WVU notebook: Goaltending non-call had lingering effect
SYRACUSE, N.Y. - It's hard to look at the single play that many West Virginia fans - not to mention coaches and players - will point to in a loss to No. 3 Syracuse Saturday afternoon and say that it was the reason for the loss.
After all, had the Mountaineers gotten the goaltending call they thought they should have - and that replays appeared to verify as such - it would only have tied the score. The Orange still would have had eight seconds and/or an overtime in which to attempt to continue its mastery of WVU.
Still, it was huge for more than just the two points it cost West Virginia in a 63-61 defeat. Bob Huggins pointed to how difficult it was - when the Mountaineers managed to get a second chance - to put it behind them.
Thus the rather labored effort to win the game on Kevin Jones' last-ditch 3-point attempt, which was supposed to be a penetration move by Jabarie Hinds with a kickout to Jones.
"We got enough [penetration] to get K.J. the ball, but obviously not enough to get him a good shot,'' Huggins said. "It's hard to get them back refocused after that happened.''
"That'' was the goaltending call, or lack thereof.
Trailing 63-61 with 26.2 seconds to play, West Virginia ran its offense without much success and had to settle for a long 3-point attempt by Truck Bryant with about 10 seconds to play. It hit nothing but Deniz Kilicli's hands under the basket.

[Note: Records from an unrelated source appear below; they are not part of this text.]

theorem dgeHash_measures (s : State) (w : Wing) (src : Source) (t : Taken) (h' : Head) (data : Nat) (hrun : Runs s.dev) (x : Starts s.dev w .dge src 1 t h')
    (hc : chainOf h' .dge w t.ring = none) (h5 : dFlag t.d 5 = false) (h6 : dFlag t.d 6 = true) (hok : measureOk h' t (dgMsr t.d) = true)
    (hl : dgLen t.d ≤ 2 ^ 24) (hr : engineRead h' (dgSrc t.d) (dgLen t.d) = .ok data)
    (hd : rangeAll (dgDst t.d) (digestLen (dFlag t.d 4)) (engineReach h') = true) (hu : unitsIn h' .dge w 0 ≠ []) :
    Completes (.dgeHash w src) s (fun h =>
      (fget h .east MSR_ARMED_ARMED).testBit (dgMsr t.d - 10) = false ∧ EventSet h .east Ev.MSR_EXTENDED ∧
        fget h w DGE_CNT_MEASURE_COUNT = min (fget s.dev w DGE_CNT_MEASURE_COUNT + 1) (2 ^ 32 - 1) ∧ h.mem = s.dev.mem) := by
  obtain ⟨g, u, ht, hm⟩ := digestMessage_whole s.dev h' w t none data (fun h o v =>
    digestResult (if dFlag t.d 6 && rangeAll (dgDst t.d) (digestLen (dFlag t.d 4)) (engineReach h) then measure h w (dgMsr t.d) v else h) t.d o v) hc h5 hl hr hu
  have heq : dgeHash s.dev w src = _ := (runDesc_starts x (by decide) _).trans ((if_neg (by rw [h6, hok]; decide)).trans hm)
  have hreach := engineReach_taken ht t.ring none
  have hg : Frame [.freeCtr, .pwr, .eng] [] h' (setChain g .dge w t.ring none) :=
    ((frame_unitTaken ht).mono (by decide) (by decide)).trans ((frame_setChain ..).mono (by decide) (by decide))
  have hs : Frame [.freeCtr, .pwr, .eng] [(.cpu, 0x064)] s.dev (setChain g .dge w t.ring none) :=
    ((offered_frame x.offered).mono (by decide) (by decide)).trans (hg.mono (by decide) (by decide))
  generalize setChain g .dge w t.ring none = a at *
  unfold measureOk at hok
  simp only [Bool.and_eq_true, decide_eq_true_eq] at hok
  obtain ⟨-, harm⟩ := hok
  rw [← hg.fget .east MSR_ARMED_ARMED List.not_mem_nil (by decide) 0 0] at harm
  rw [h6, hreach, hd, Bool.true_and, if_pos rfl] at heq
  obtain ⟨m1, m2, m3, m4⟩ := measure_shows a w (dgMsr t.d) (dgFinish h' (dFlag t.d 4) none (dgInit h' (dFlag t.d 4) none) 0 (dgLen t.d) data) harm
  generalize measure a w (dgMsr t.d) (dgFinish h' (dFlag t.d 4) none (dgInit h' (dFlag t.d 4) none) 0 (dgLen t.d) data) = b at *
  rw [digestResult_placed _ _ _ _ (by rw [engineReach_congr m4 (by decide), hreach]; exact hd)] at heq
  rw [hs.fget w DGE_CNT_MEASURE_COUNT (by decide) (by decide) 0 0] at m3
  have hj := frame_joined (joined_pushOp b { newOp .dge w t with
    unit := u, key := none, bytes := digestLen (dFlag t.d 4)
    word := dgFinish h' (dFlag t.d 4) none (dgInit h' (dFlag t.d 4) none) 0 (dgLen t.d) data % 2 ^ 64
    place := [⟨dgDst t.d, digestLen (dFlag t.d 4), dgFinish h' (dFlag t.d 4) none (dgInit h' (dFlag t.d 4) none) 0 (dgLen t.d) data⟩] } nofun)
  refine completes_of_eq (exec_dgeHash w src) hrun heq ⟨?_, (hj.eventSet .east Ev.MSR_EXTENDED (by decide) 0).mpr m2,
    (hj.fget w DGE_CNT_MEASURE_COUNT (by decide) (by decide) 0 0).trans m3, (hj.1 .mem (by decide)).trans ((m4.1 .mem (by decide)).trans (hs.1 .mem (by decide)))⟩
  exact (congrArg (fun n => n.testBit (dgMsr t.d - 10)) (hj.fget .east MSR_ARMED_ARMED (by decide) (by decide) 0 0)).trans m1
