-- ==== Sys2Proof/Machine/Defaults.lean ====
section
/-! DEFINITION. The configuration of this machine: every parameter of spec/00_scope.md R8 at the
default the spec decides, the OPEN ones at their constants without a body (assumption log 1). -/

namespace Sys2Proof.Machine

/-- `UNDOC_SET` (R160, D8): the 80 bytes, a line a mnemonic. -/
def undocSetDefault : List Byte :=
  [0xA7, 0xB7, 0xAF, 0xBF, 0xA3, 0xB3] ++                              -- LAX
  [0x87, 0x97, 0x8F, 0x83] ++                                          -- SAX
  [0x07, 0x17, 0x0F, 0x1F, 0x1B, 0x03, 0x13] ++                        -- SLO
  [0x27, 0x37, 0x2F, 0x3F, 0x3B, 0x23, 0x33] ++                        -- RLA
  [0x47, 0x57, 0x4F, 0x5F, 0x5B, 0x43, 0x53] ++                        -- SRE
  [0x67, 0x77, 0x6F, 0x7F, 0x7B, 0x63, 0x73] ++                        -- RRA
  [0xC7, 0xD7, 0xCF, 0xDF, 0xDB, 0xC3, 0xD3] ++                        -- DCP
  [0xE7, 0xF7, 0xEF, 0xFF, 0xFB, 0xE3, 0xF3] ++                        -- ISC
  [0xEB] ++                                                            -- USBC
  [0x1A, 0x3A, 0x5A, 0x7A, 0xDA, 0xFA, 0x80, 0x82, 0x89, 0xC2, 0xE2] ++  -- UNOP: IMP, IMM
  [0x04, 0x44, 0x64, 0x14, 0x34, 0x54, 0x74, 0xD4, 0xF4] ++            -- UNOP: ZP, ZPX
  [0x0C, 0x1C, 0x3C, 0x5C, 0x7C, 0xDC, 0xFC]                           -- UNOP: ABS, ABX

/-- Some opcode bytes with one form. -/
def withForm (f : NopForm) (ops : List Byte) : List (Byte × NopForm) := ops.map (fun op => (op, f))

/-- `UNASSIGNED_FORM` (R162, D9): the 25 bytes, a line a format. -/
def unassignedFormDefault : List (Byte × NopForm) :=
  withForm ⟨1, 2, false⟩
    [0x02, 0x12, 0x22, 0x32, 0x42, 0x52, 0x62, 0x72, 0x92, 0xB2, 0xD2, 0xF2] ++  -- IMP
  withForm ⟨2, 2, false⟩ [0x0B, 0x2B, 0x4B, 0x6B, 0x8B, 0xAB, 0xCB] ++           -- IMM
  withForm ⟨2, 5, true⟩ [0x93] ++                                                -- IZY
  withForm ⟨3, 4, true⟩ [0x9F, 0x9E, 0x9B, 0xBB, 0x9C]                           -- ABY, ABX

/-- `PULSE_TABLE` (R608). -/
def pulseTable (i : Nat) : Rat := if i = 0 then 0 else 9552 / 100 / (8128 / i + 100)

/-- `TND_TABLE` (R608). -/
def tndTable (i : Nat) : Rat := if i = 0 then 0 else 16367 / 100 / (24329 / i + 100)

/-- The default of `MIX`, `generateSample()` (R608, D41). -/
def mixDefault (pulse1 pulse2 triangle noise : BitVec 4) (dmc : BitVec 7) : Rat :=
  pulseTable (pulse1.toNat + pulse2.toNat) +
    tndTable (3 * triangle.toNat + 2 * noise.toNat + dmc.toNat)

/-- The configuration (R8). -/
def config : Config where
  vecNmi := 0xFFFA
  vecReset := 0xFFFC
  vecIrq := 0xFFFE
  stackBase := 0x0100
  resetA := 0x00
  resetX := 0x00
  resetY := 0x00
  resetS := 0xFD
  resetP := 0x24
  ramInit := 0x00
  undocSet := undocSetDefault
  unassignedForm := unassignedFormDefault
  nopOperandRead := true
  cycInterrupt := 7
  cycReset := 7
  dmcStallCycles := 4
  oamDmaCycles := fun cyc => 513 + cyc % 2
  ctrlBitOfA := 0
  ctrlAfter8 := 0x01
  systemPalette := Config.openPalette
  oddSkipRequiresRendering := true
  nmiOnEnableDuringVblank := false
  apuFrameCountsHalfRate := true
  apuFinalStepAt := fun period => period - 1
  cpuFreqHz := 1789773
  sampleRate := Config.openSampleRate
  mix := mixDefault
  mmc1ResetSetsPrgMode := false
  prgRamPresent := true
  freeInput := Config.openInput

end Sys2Proof.Machine
end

But Kilicli was in perfect position and put the ball back up for what looked like the tying layup. But Syracuse's Baye Keita slapped the ball away.
It appeared that Keita should have been called for goaltending, and replays seemed to bear that out. Even Keita seemed to think it was.
"I'm just supposed to try to block those shots,'' he said. "Luckily I got it and the ref missed it. I don't know if that's a goaltending or a block.''
When Huggins was asked about the play afterward, he turned the question back at his inquisitor.
"You saw it. What did you think?'' Huggins asked. "I just saw it. I just went in [to the locker room] and watched it. I mean, it's ... there's not any doubt.
"Did I think it was [goaltending]? No. I know it was. I just saw the replay.''
Huggins' players were a bit more diplomatic.
"I don't know what to say about it. It was a good shot,'' Jones said. "That's all I can say.''
"At the end of the day they didn't call goaltending, so it's out of our hands,'' Bryant said.
But just as significant perhaps to Huggins was the effect that the play had on his players, who on the floor were looking around wondering when the call was going to be made. It never was.
To try to get those same players to forget the play and focus on winning the game with a play with 6.2 seconds to go was difficult, at best.
"It's hard, you know?'' Huggins said. "You've got 30 seconds [during a timeout] and you're trying to get them refocused and they're all thinking about other things. So yeah, it was hard.''
West Virginia pretty much executed its game plan on both ends of the floor. The idea on offense was to control the tempo, protect the ball and pound it inside. On defense it was to use that offensive patience and ball security and not allow Syracuse to run and get easy baskets.
Two things threw a wrench in that, though. Syracuse did manage to get out in transition more than West Virginia would have liked, the result of 17 WVU turnovers.
And when the ball went inside, the Mountaineers couldn't get it in the basket. Kilicli was 2-for-10, none of the shots from more than a few feet. And when he was fouled he made just one of his five free-throw attempts.
"We came in with the idea that we wanted to throw it close and for the most part we did,'' Huggins said. "But Deniz didn't finish the way he normally finishes. He's usually a better finisher than that around the goal.''
Of the 17 turnovers, most were early - 10 in the first half and five in the opening minutes of the second. The only turnovers down the stretch were a couple of shot-clock violations, but Huggins said he could live with those, presumably because WVU was still controlling the tempo and the opponent can't get out in transition when a whistle stops play for a shot-clock violation.
"Those turnovers don't hurt you,'' Huggins said.
But the early turnovers and the problems around the basket - Jones also missed three inside shots - did prevent West Virginia from extending a lead that was as many as six points in the first half.
"We had our chances. We missed a lot of close shots,'' Jones said. "We could have extended our little a little bit if we'd made some shots.''
BRIEFLY: Freshman Gary Browne had another outstanding game with 11 points, five rebounds, three assists and just one turnover. He also kept possessions alive with scrappy rebounds, and all three of his field goals were at or near the end of shot clocks. ... Syracuse coach Jim Boeheim won his 878th game. That's one away from tying Dean Smith for third on the all-time Division I list. ... West Virginia has no time to think about the loss. The Mountaineers host Pitt at the Coliseum in a Big Monday game on ESPN. After losing seven straight to start Big East play, the Panthers have won two straight after beating Georgetown Saturday.